No mention of it in any actual mining or caving contexts though.


----------



## uk_caver (May 11, 2007)

It looks rather like the light that's been on sale for a year or so at:
http://www.ledcavinglamp.co.uk/

It seems to have had favourable reviews from testers/users on UKcaving. I haven't heard any complaints about units failing, but I don't know how many are actually being sold.

Doing a beam comparison with one of my home-made lights in their previous (1W Luxeon) incarnation, the main beam had a similar tight spot beam, (something like 6-8 degrees full angle with a fairly sharp fall-off), and equivalent brightness. However, the links indicate that the 'new' version of the light has a higher-power LED in, though it still looks like it might be running at a single power.

I seem to remember some people reckoning that mounting the battery pack upside down on a belt results in it twisting less - other larger waist-mounted battery packs tend to be heavy, and so don't get moved around as much by the cable as this light seems to. I haven't worn one of these lights, so I couldn't add much there.

Being unable to swap batteries means it's a no-no for expedition or extended (camping?) trips.
I can understand that if the overwhelmingly main market is actual miners, belt mount is better for that situation, but a not-infrequent opinion seemed to be that a head-mounted battery version would do rather better for cavers.
Personally, having helped many people move from waist-mount systems to head-mount, many have commented how much better head-mount is, and I'm not sure any have said they'd prefer to use a waist pack.


----------



## crislight01 (May 11, 2007)

thank you for the info, do you know about any online review of this lamp. is a lamp like this more powerfull than a BD icon or an APEX? their actual kl5m model is 3000-6000Lux (distance in 1m).


----------



## uk_caver (May 11, 2007)

The new (presumably Cree/Seoul or similar?) model might not have been out long enough to get much reviewing done.
If the beamshape is similar to the old model, using a large-ish reflector to give a spot beam, the spot beam will likely be rather tighter than optics-based lights or lights with small reflectors, and will probably have a more defined edge. Spill is just going to be whatever misses the reflector, and so will depend on the natural spread of the naked LED.
It seems like the main LED is run at ~1Watt, and if it's like the old light, the pilot ('accessory light') setting is a few smaller LEDs run at lower power rather than the main beam run at reduced power.
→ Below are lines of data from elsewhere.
theorem checkLine_some {f : LineFields} {data : List Byte} {n : Fin 8} {c : LineConfig} :
    checkLine f data = some (n, c) ↔ f.Asks data n c := by
  unfold checkLine
  simp only [Option.bind_eq_bind, Option.bind_eq_some_iff, finOf_some, lineRoleOf_some, lineModeOf_some,
    serviceOf_some, admitAction_some]
  constructor
  · rintro ⟨m, h1, r, h2, mo, h3, sv, h4, a, h5, h⟩
    obtain ⟨hc, h⟩ := Option.ite_none_left_eq_some.mp h
    simp only [Option.some.injEq, Prod.mk.injEq] at h
    obtain ⟨rfl, rfl⟩ := h
    refine ⟨h1, h2, h3, h4, h5, ?_, ?_, ?_⟩
    · intro hr hm; cases sv
      · rfl
      · exact absurd (.inl ⟨hr, hm, rfl⟩) hc
    · intro hr; cases mo
      · rfl
      · exact absurd (.inr (.inl ⟨hr, rfl⟩)) hc
    · intro hr; cases a
      · rfl
      · exact absurd (.inr (.inr ⟨hr, by simp⟩)) hc
  · rintro ⟨h1, h2, h3, h4, h5, h6, h7, h8⟩
    obtain ⟨r, mo, sv, a⟩ := c
    simp only at *
    refine ⟨n, h1, r, h2, mo, h3, sv, h4, a, h5, if_neg ?_⟩
    rintro (⟨hr, hm, hs⟩ | ⟨hr, hm⟩ | ⟨hr, ha⟩)
    · have := h6 hr hm; simp [this] at hs
    · have := h7 hr; simp [this] at hm
    · exact ha (h8 hr)

theorem checkWatchSlot_some {f : WatchSlotFields} {x : Option WatchEntry} :
    checkWatchSlot f = some x ↔ f.Asks x := by
  unfold checkWatchSlot
  simp only [Option.bind_eq_bind, Option.bind_eq_some_iff, boolOf_some]
  constructor
  · rintro ⟨v, h1, h⟩
    cases v
    · simp at h; subst h; exact h1
    · simp only [if_true, Option.bind_eq_some_iff, boolOf_some, checkCardSide_some] at h
      obtain ⟨k, h2, r, h3, h⟩ := h
      obtain ⟨hc, h⟩ := Option.ite_none_right_eq_some.mp h
      simp only [Option.some.injEq] at h; subst h
      exact ⟨h1, h2, rfl, inWidth_iff.mp hc, h3⟩
  · intro h
    cases x with
    | none => exact ⟨false, h, rfl⟩
    | some e =>
      obtain ⟨h1, h2, h3, h4, h5⟩ := h
      refine ⟨true, h1, ?_⟩
      simp only [if_true, Option.bind_eq_some_iff, boolOf_some, checkCardSide_some]
      exact ⟨_, h2, e.report, h5, by rw [h3, if_pos (inWidth_iff.mpr h4)]⟩

theorem checkWatch_some {f : WatchFields} {c : WatchConfig} : checkWatch f = some c ↔ f.Asks c := by
  unfold checkWatch
  simp only [Option.bind_eq_bind, Option.bind_eq_some_iff, watchModeOf_some, triggerOf_some]
  constructor
  · rintro ⟨m, h1, t, h2, h⟩
    obtain ⟨hc, h⟩ := Option.ite_none_right_eq_some.mp h
    simp only [Option.some.injEq] at h; subst h
    refine ⟨h1, rfl, h2, fun i => ?_⟩
    have hi := List.all_eq_true.mp hc i (List.mem_finRange i)
    obtain ⟨x, hx⟩ := Option.isSome_iff_exists.mp hi
    have hx' : checkWatchSlot f.slots[i.val] = some x := hx
    simp only [Vector.getElem_ofFn]
    have : checkWatchSlot f.slots[i] = some x := hx
    rw [this]; exact checkWatchSlot_some.mp hx'
  · rintro ⟨h1, h2, h3, h4⟩
    refine ⟨c.mode, h1, c.trigger, h3, ?_⟩
    have e : ∀ i : Fin 8, checkWatchSlot f.slots[i] = some c.slots[i.val] := fun i =>
      checkWatchSlot_some.mpr (h4 i)
    rw [if_pos (List.all_eq_true.mpr fun i _ => by simp only [e i, Option.isSome_some])]
    simp only [Option.some.injEq]
    obtain ⟨mo, iv, tr, sl⟩ := c
    simp only at *
    subst h2
    congr 1
    ext i hi : 1
    simp only [Vector.getElem_ofFn, e, Option.join_some]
Only a few people here use Apexes underground, and hardly anyone seems to use any BD lights. If/when the new version of light does make it over here, I guess they'd end up beng compared with the LED caving lights most commonly used in the UK - Petzl Duos and Speleotechnics Novas. Neither of those have a comparable beamshape, apart from maybe a Duo with an aftermarket LED bulb fitted in the spot position. Duos are used almost exclusively with the 14LED array, and Novas have a broad-ish compromise beam, neither really flood or spot.


----------



## crislight01 (May 11, 2007)

yes the main light is a 1 watt led, their new model will be out soon in 2007 they told me it will have twice the lux power of the actual. I bought a BD icon but was very upset by is manufacturing , the kl5m looks like a tough cap lamp.


----------